See Supported Linux operating systems for the list of supported kernels. If your kernel is listed but the error persists, ensure that the matching kernel headers are installed.

Error: gcc not found

If you see gcc was not found and could not be automatically fetched, the GNU C Compiler is required to build the replication driver but is not installed and could not be installed from the configured package repositories.

Install gcc manually and run the installer again:

  • RHEL/CentOS/Amazon Linux: sudo yum install gcc

  • Debian/Ubuntu: sudo apt-get install gcc

  • SUSE: sudo zypper install gcc

Error: Oracle ASM Filter Driver detected

If you see The agent cannot be installed on this server because Oracle ASM Filter Driver is active, the Oracle ASM Filter Driver (ASMFD) conflicts with the AWS Replication Agent driver.

Important

Disabling Oracle ASM Filter Driver may affect your Oracle ASM configuration. Consult your database administrator before making changes.

To resolve, deactivate the ASM Filter Driver, reboot, and run the installer again. After the agent is installed and replication is active, you can reactivate the ASM Filter Driver if needed.
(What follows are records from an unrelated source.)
-- ==== Sys2Proof/Laws/Words.lean ====
section
/-! SUPPORT. What the shared ends of a word do: a trap, a clause boundary and `wordDone` keep registers, memory, blocks and special
registers, and `retire` adds exactly its writes and flags. -/

namespace Sys2Proof.Safety

open Sys2Proof.Machine Sys2Proof.Forms

/-! ### Keeping everything -/

theorem KeepsMemory.of_eq {s t : State} (h1 : t.mem = s.mem) (h2 : t.memkey = s.memkey) (h3 : t.lines = s.lines)
    (h4 : t.wbs = s.wbs) (h5 : t.keys = s.keys) (h6 : t.forward = s.forward) : KeepsMemory s t := by
  intro tier pa slot
  simp only [State.viewByte, State.viewLine, State.viewAt, State.fwdLine, State.lineOf?, State.ramLine, State.keyId, h1, h2, h3, h4, h5, h6]
  rfl

theorem KeepsAll.refl (s : State) : KeepsAll s s :=
  ⟨⟨fun _ _ _ => rfl, fun _ => rfl, rfl, rfl, rfl, rfl, rfl, rfl, rfl, rfl, rfl, rfl⟩, fun _ => rfl⟩

theorem KeepsRest.trans {s t u : State} (h : KeepsRest s t) (k : KeepsRest t u) : KeepsRest s u := by
  obtain ⟨m, b, a1, a2, a3, a4, a5, a6, a7, a8, a9, a10⟩ := h
  obtain ⟨m', b', c1, c2, c3, c4, c5, c6, c7, c8, c9, c10⟩ := k
  exact ⟨fun x y z => (m' x y z).trans (m x y z), fun x => (b' x).trans (b x), c1.trans a1, c2.trans a2, c3.trans a3,
    c4.trans a4, c5.trans a5, c6.trans a6, c7.trans a7, c8.trans a8, c9.trans a9, c10.trans a10⟩

theorem KeepsAll.trans {s t u : State} (h : KeepsAll s t) (k : KeepsAll t u) : KeepsAll s u :=
  ⟨h.1.trans k.1, fun x => (k.2 x).trans (h.2 x)⟩

/-- A state whose fields of R3, R29, R80 and R331 are those of another, warps and blocks compared by what they hold. -/
theorem KeepsAll.of_eq {s t : State} (hm : t.mem = s.mem) (hk : t.memkey = s.memkey) (hl : t.lines = s.lines)
    (hb : t.wbs = s.wbs) (hy : t.keys = s.keys) (hfw : t.forward = s.forward) (hblk : ∀ b, KeepsBlock s t b) (hc : t.ctxs.map ctxRegs = s.ctxs.map ctxRegs)
    (hd : t.dies = s.dies) (hq : t.queues = s.queues) (ht : t.tenparts = s.tenparts) (hf : t.fns = s.fns)
    (hn : t.lanemap = s.lanemap) (hh : t.holds = s.holds) (hg : t.grace = s.grace) (hr : t.drainbud = s.drainbud)
    (hw : ∀ k, KeepsWarp s t k) : KeepsAll s t :=
  ⟨⟨.of_eq hm hk hl hb hy hfw, hblk, hc, hd, hq, ht, hf, hn, hh, hg, hr, hy⟩, hw⟩

theorem keepsAll_modWarp (s : State) (w : Nat) (f : Warp → Warp) (h : ∀ x, regsOf (f x) = regsOf x) :
    KeepsAll s (s.modWarp w f) := by
  refine .of_eq rfl rfl rfl rfl rfl rfl (fun _ => rfl) rfl rfl rfl rfl rfl rfl rfl rfl rfl fun k => ?_
  simp only [KeepsWarp, State.modWarp_warps, List.getElem?_modify]
  cases s.warps[k]? with
  | none => rfl
  | some x => by_cases e : w = k <;> simp [e, h]

theorem keepsAll_mapWarps (s : State) (f : Warp → Warp) (h : ∀ x, regsOf (f x) = regsOf x) :
    KeepsAll s { s with warps := s.warps.map f } := by
  refine .of_eq rfl rfl rfl rfl rfl rfl (fun _ => rfl) rfl rfl rfl rfl rfl rfl rfl rfl rfl fun k => ?_
  simp only [KeepsWarp, List.getElem?_map]
  cases s.warps[k]? <;> simp [h]

theorem keepsAll_modBlk (s : State) (b : Nat) (f : Block → Block) (h : ∀ x, localOf (f x) = localOf x) :
    KeepsAll s (s.modBlk b f) := by
  refine .of_eq rfl rfl rfl rfl rfl rfl (fun k => ?_) rfl rfl rfl rfl rfl rfl rfl rfl rfl fun _ => rfl
  simp only [KeepsBlock, State.modBlk_blocks, List.getElem?_modify]
  cases s.blocks[k]? with
  | none => rfl
  | some x => by_cases e : b = k <;> simp [e, h]

theorem keepsAll_modCtx (s : State) (c : Nat) (f : Context → Context) (h : ∀ x, ctxRegs (f x) = ctxRegs x) :
    KeepsAll s (s.modCtx c f) := by
  refine .of_eq rfl rfl rfl rfl rfl rfl (fun _ => rfl) ?_ rfl rfl rfl rfl rfl rfl rfl rfl fun _ => rfl
  simp only [State.modCtx_ctxs, List.map_map]
  congr 1
  funext x
  simp only [Function.comp]
  split <;> simp [h]

/-! ### Lanes -/

theorem regsOf_setLanes {w : Warp} {ls : List Lane} (h : ls.map (·.q) = w.lanes.map (·.q)) :
    regsOf { w with lanes := ls } = regsOf w := by simp [regsOf, h]

theorem mapIdx_q (ls : List Lane) (f : Nat → Lane → Lane) (h : ∀ l x, (f l x).q = x.q) :
    (ls.mapIdx f).map (·.q) = ls.map (·.q) := by
  apply List.ext_getElem? 
  intro i
  simp only [List.getElem?_map, List.getElem?_mapIdx]
  cases ls[i]? <;> simp [h]

@[simp] theorem regsOf_mapLanes (w : Warp) (m : Mask) (f : Nat → Lane → Lane) (h : ∀ l x, (f l x).q = x.q) :
    regsOf (w.mapLanes m f) = regsOf w := by
  refine regsOf_setLanes (mapIdx_q _ _ fun l x => ?_)
  split <;> simp [h]

@[simp] theorem regsOf_leaveClause (w : Warp) (m : Mask) : regsOf (w.leaveClause m) = regsOf w := rfl
@[simp] theorem regsOf_wdStart (w : Warp) (n : Nat) : regsOf (w.wdStart n) = regsOf w := by
  unfold Warp.wdStart
  split
  · split <;> rfl
  · rfl

theorem regsOf_checkSet (w : Warp) (n j : Nat) : regsOf (w.checkSet n j) = regsOf w := by
  unfold Warp.checkSet
  split
  · rfl
  · split
    · exact regsOf_mapLanes w _ (fun _ x => x.release j) fun _ x => by
        unfold Lane.release
        repeat' split
        all_goals rfl
    · rfl

theorem regsOf_leaveSets (w : Warp) (n : Nat) (m : Mask) : regsOf (w.leaveSets n m) = regsOf w := by
  unfold Warp.leaveSets
  generalize List.range 12 = ls
  induction ls generalizing w with
  | nil => rfl
  | cons j ls ih =>
    rw [List.foldl_cons, ih]
    split
    · rfl
    · rw [regsOf_checkSet]; rfl

theorem regsOf_exitLanes (w : Warp) (n : Nat) (m : Mask) : regsOf (w.exitLanes n m) = regsOf w := by
  rw [Warp.exitLanes, regsOf_wdStart, regsOf_leaveSets, regsOf_mapLanes]
  intros; rfl

theorem regsOf_wdLeave (w old : Warp) (n : Nat) (m : Mask) : regsOf (Warp.wdLeave n old m w) = regsOf w := by
  unfold Warp.wdLeave
  rw [regsOf_wdStart]
  split <;> rfl

theorem regsOf_goOnMap (w : Warp) (p : Lane → Bool) :
    regsOf { w with lanes := w.lanes.map fun x => if p x then x.goOn else x } = regsOf w := by
  refine regsOf_setLanes ?_
  rw [List.map_map]
  congr 1
  funext x
  simp only [Function.comp]
  split <;> rfl

theorem regsOf_endWaits (w : Warp) (n : Nat) (p : Wait → Bool) : regsOf (w.endWaits n p) = regsOf w := by
  simp only [Warp.endWaits]
  split
  · rw [regsOf_wdStart]; exact regsOf_goOnMap w _
  · rfl

theorem regsOf_waitAt (w : Warp) (m : Mask) (x : Iss) (k : Nat → Wait) : regsOf (w.waitAt m x k) = regsOf w := by
  rw [Warp.waitAt, regsOf_mapLanes, regsOf_leaveClause]
  intros; rfl

/-! ### Ending blocks, posts and traps (R326 to R330) -/

theorem keepsAll_post (s : State) (c : Nat) (e : FaultEntry) : KeepsAll s (s.post c e) := keepsAll_modCtx _ _ _ fun _ => rfl

theorem keepsAll_endLanes (s : State) (b : Nat) : KeepsAll s (s.endLanes b) := by
  refine keepsAll_mapWarps _ _ fun x => ?_
  split
  · simp only [regsOf, List.map_map]; rfl
  · rfl

theorem keepsAll_dropWork (s : State) (b : Nat) : KeepsAll s (s.dropWork b) :=
  .of_eq rfl rfl rfl rfl rfl rfl (fun _ => rfl) rfl rfl rfl rfl rfl rfl rfl rfl rfl fun _ => rfl

theorem keepsAll_endQuiet (s : State) (b : Nat) : KeepsAll s (s.endQuiet b) := by
  unfold State.endQuiet
  split
  · exact .refl s
  · split
    · exact ((keepsAll_endLanes s b).trans (keepsAll_dropWork _ b)).trans (keepsAll_modBlk _ _ _ fun _ => rfl)
    · exact .refl s

theorem keepsAll_endBlock (s : State) (w : Warp) (c : Cause) (word : Nat) : KeepsAll s (s.endBlock w c word) := by
  unfold State.endBlock
  split
  · exact .refl s
  · split
    · exact (keepsAll_post _ _ _).trans (keepsAll_endQuiet _ _)
    · exact .refl s

theorem keepsAll_partDone (s : State) (w g : Nat) (c : Option Nat) : KeepsAll s (s.partDone w g c) := by
  unfold State.partDone
  split
  · exact .refl s
  · refine keepsAll_modWarp _ _ _ fun x => ?_
    cases c <;> rfl

theorem keepsAll_foldl {α : Type} (g : State → α → State) (h : ∀ s a, KeepsAll s (g s a)) (l : List α) (s : State) :
    KeepsAll s (l.foldl g s) := by
  induction l generalizing s with
  | nil => exact .refl s
  | cons a l ih => exact (h s a).trans (ih (g s a))

theorem keepsAll_bwaitsEnd (s : State) (w : Nat) (old : Warp) : KeepsAll s (s.bwaitsEnd w old) := by
  unfold State.bwaitsEnd
  split
  · exact .refl s
  · exact keepsAll_foldl _ (fun _ _ => keepsAll_partDone _ _ _ _) _ _

theorem keepsAll_barrierMissed (s : State) (b : Nat) : KeepsAll s (s.barrierMissed b) := keepsAll_modBlk _ _ _ fun _ => rfl

theorem keepsAll_releaseBsync (s : State) (b : Nat) : KeepsAll s (s.releaseBsync b) := by
  refine keepsAll_mapWarps _ _ fun x => ?_
  split
  · exact regsOf_goOnMap x _
  · rfl

theorem keepsAll_bsyncFix (s : State) (b : Nat) : KeepsAll s (s.bsyncFix b) := by
  unfold State.bsyncFix
  dsimp only
  repeat' split
  all_goals first | exact .refl s | exact keepsAll_releaseBsync s b | exact keepsAll_modBlk _ _ _ fun _ => rfl

theorem keepsAll_trap (s : State) (w : Nat) (m : Mask) (det : Nat → Cause) (tpc : Nat → Nat) (hdr : Nat → Option Nat) :
    KeepsAll s (s.trap w m det tpc hdr) := by
  unfold State.trap
  split
  · exact .refl s
  · split
    · exact .refl s
    · dsimp only
      split
      · refine ((keepsAll_modWarp _ _ _ fun x => ?_).trans (keepsAll_bwaitsEnd _ _ _)).trans (keepsAll_endBlock _ _ _ _)
        rw [regsOf_mapLanes, regsOf_leaveClause]
        intros; rfl
      · refine ((keepsAll_modWarp _ _ _ fun x => ?_).trans (keepsAll_bwaitsEnd _ _ _)).trans (keepsAll_barrierMissed _ _)
        rw [regsOf_wdLeave, regsOf_mapLanes, regsOf_leaveClause]
        intros; rfl

theorem keepsAll_trapHere (s : State) (x : Iss) (m : Mask) (det : Nat → Cause) : KeepsAll s (s.trapHere x m det) :=
  keepsAll_trap ..

theorem keepsAll_park (s : State) (w : Nat) (m : Mask) (kind va word : Nat) (hdr : Option Nat) (det : Nat → Cause) :
    KeepsAll s (s.park w m kind va word hdr det) := by
  unfold State.park
  split
  · exact .refl s
  · split
    · exact .refl s
    · dsimp only
      split
      · exact keepsAll_trap ..
      · split
        · refine (keepsAll_modWarp _ _ _ fun x => ?_).trans (keepsAll_endBlock _ _ _ _)
          rw [regsOf_mapLanes, regsOf_leaveClause]
          intros; rfl
        · refine (((keepsAll_modWarp _ _ _ fun x => ?_).trans (keepsAll_bwaitsEnd _ _ _)).trans (keepsAll_barrierMissed _ _)).trans
            (keepsAll_post _ _ _)
          rw [regsOf_wdLeave, regsOf_mapLanes, regsOf_leaveClause]
          intros; rfl

/-! ### The end of a word (R44, R57) -/

theorem keepsAll_deliverDue (s : State) (w : Nat) : KeepsAll s (s.deliverDue w) := by
  unfold State.deliverDue
  split
  · exact .refl s
  · refine KeepsAll.trans ((keepsAll_modWarp s w (fun x => { x with due := [] }) fun _ => rfl).trans
      (keepsAll_foldl _ (fun s d => ?_) _ _)) (by dsimp only; split; exacts [.refl _, keepsAll_bsyncFix _ _])
    split
    · exact .refl s
    · split
      · split
        · refine ((keepsAll_modWarp _ _ _ fun x => ?_).trans (keepsAll_bwaitsEnd _ _ _)).trans (keepsAll_barrierMissed _ _)
          rw [regsOf_wdLeave, regsOf_mapLanes]
          intros; rfl
        · refine (keepsAll_modWarp _ _ _ fun x => ?_).trans (keepsAll_endBlock _ _ _ _)
          rw [regsOf_mapLanes]
          intros; rfl
      · exact keepsAll_trap ..

theorem keepsAll_cur (s : State) (c : Option Nat) : KeepsAll s { s with cur := c } :=
  .of_eq rfl rfl rfl rfl rfl rfl (fun _ => rfl) rfl rfl rfl rfl rfl rfl rfl rfl rfl fun _ => rfl

theorem keepsAll_boundary (s : State) (w : Nat) (cl : Clause) : KeepsAll s (s.boundary w cl) := by
  unfold State.boundary
  have h : KeepsAll s ({ s with cur := none }.modWarp w fun x =>
      { x.mapLanes cl.set (fun _ y => { y with pc := cl.next, hdr := none, via := none }) with
        clause := none, yielded := if cl.hdr.yield then some s.clk.cyc else x.yielded
        cls := ((s.launchOf x).map fun (l : Launch) => l.cls).getD x.cls }) :=
    (keepsAll_cur s none).trans (keepsAll_modWarp _ _ _ fun x =>
      regsOf_mapLanes x cl.set (fun _ y => { y with pc := cl.next, hdr := none, via := none }) fun _ _ => rfl)
  dsimp only
  split
  · exact h
  · split
    · split
      · exact h.trans (keepsAll_endLanes _ _)
      · exact h.trans (keepsAll_deliverDue _ _)
    · exact h.trans (keepsAll_deliverDue _ _)

theorem keepsAll_useIssue (s : State) (x : Iss) (unif : Bool) : KeepsAll s (s.useIssue x unif) :=
  .of_eq rfl rfl rfl rfl rfl rfl (fun _ => rfl) rfl rfl rfl rfl rfl rfl rfl rfl rfl fun _ => rfl

/-- The end of a word changes no register, no memory, no block and no special register. -/
theorem keepsAll_wordDone (s : State) (x : Iss) (unif : Bool) : KeepsAll s (s.wordDone x unif) := by
  unfold State.wordDone
  split
  · exact .refl s
  · dsimp only
    refine (keepsAll_useIssue s x unif).trans ((keepsAll_cur _ none).trans ?_)
    split
    · exact keepsAll_modWarp _ _ (fun y => { y with nextIssue := _, lastIssue := _ }) fun _ => rfl
    · have h (f : Warp → Option Clause) (m n : Nat) (q : Warp → Nat) (t : State) : KeepsAll t
          (t.modWarp x.w fun y => { y with clause := f y, nextIssue := m, lastIssue := n, shadowQ := q y }) :=
        keepsAll_modWarp _ _ _ fun _ => rfl
      split
      · exact (h (fun _ => _) _ _ (fun y => y.shadowQ + _) _).trans (keepsAll_boundary _ _ _)
      · exact h (fun _ => _) _ _ (fun y => y.shadowQ + _) _

/-! ### Results (R49, R57) -/

theorem KeepsAll.keepsOthers {s t : State} (h : KeepsAll s t) (w : Nat) : KeepsOthers s t w := ⟨h.1, fun k _ => h.2 k⟩

theorem KeepsOthers.trans {s t u : State} {w : Nat} (h : KeepsOthers s t w) (k : KeepsOthers t u w) : KeepsOthers s u w :=
  ⟨h.1.trans k.1, fun x hx => (k.2 x hx).trans (h.2 x hx)⟩

theorem keepsOthers_modWarp (s : State) (w : Nat) (f : Warp → Warp) : KeepsOthers s (s.modWarp w f) w := by
  refine ⟨⟨.of_eq rfl rfl rfl rfl rfl rfl, fun _ => rfl, rfl, rfl, rfl, rfl, rfl, rfl, rfl, rfl, rfl, rfl⟩, fun k hk => ?_⟩
  simp only [KeepsWarp, State.modWarp_warps, List.getElem?_modify, if_neg (Ne.symm hk)]
  cases s.warps[k]? <;> rfl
Error: BitLocker is not supported

If you see BitLocker is not supported. Please disable BitLocker and try again, the source server has BitLocker drive encryption enabled.

Important

Disabling BitLocker decrypts the drive. Ensure this is acceptable per your organization's security policy before proceeding.

Disable BitLocker on the source server and run the installer again. You can re-enable BitLocker after the agent is installed if needed, though this may affect replication performance.

Error: Volume too large

If you see an error indicating that a volume is too large, the source server has a volume that exceeds the supported size limit.

AWS Elastic Disaster Recovery supports the following volume size limits:

  • Maximum volume size: 16 TiB per volume

  • Maximum boot volume size: 16 TiB

  • Maximum volumes per source server: 63

To resolve, exclude the oversized volume from replication using the --devices installer parameter, or reduce the volume size on the source server.

Error: Source server already exists

If you see already exists during installation, the source server is already registered with AWS Elastic Disaster Recovery.

If you are reinstalling the agent on the same server:

  • Run the installer again without providing tags. Tags cannot be updated via installation — use the AWS Elastic Disaster Recovery Console or API instead.

If you want to register the server as a new source server, first disconnect and delete the existing source server from the AWS Elastic Disaster Recovery Console.

Error: Missing marketplace license permissions

If you see Missing permissions to retrieve marketplace licenses from the source account, the IAM credentials used for installation do not have the required permissions to access AWS Marketplace product codes.

Ensure that the IAM user or role has the ec2:DescribeInstances permission to retrieve marketplace product codes from the source instance.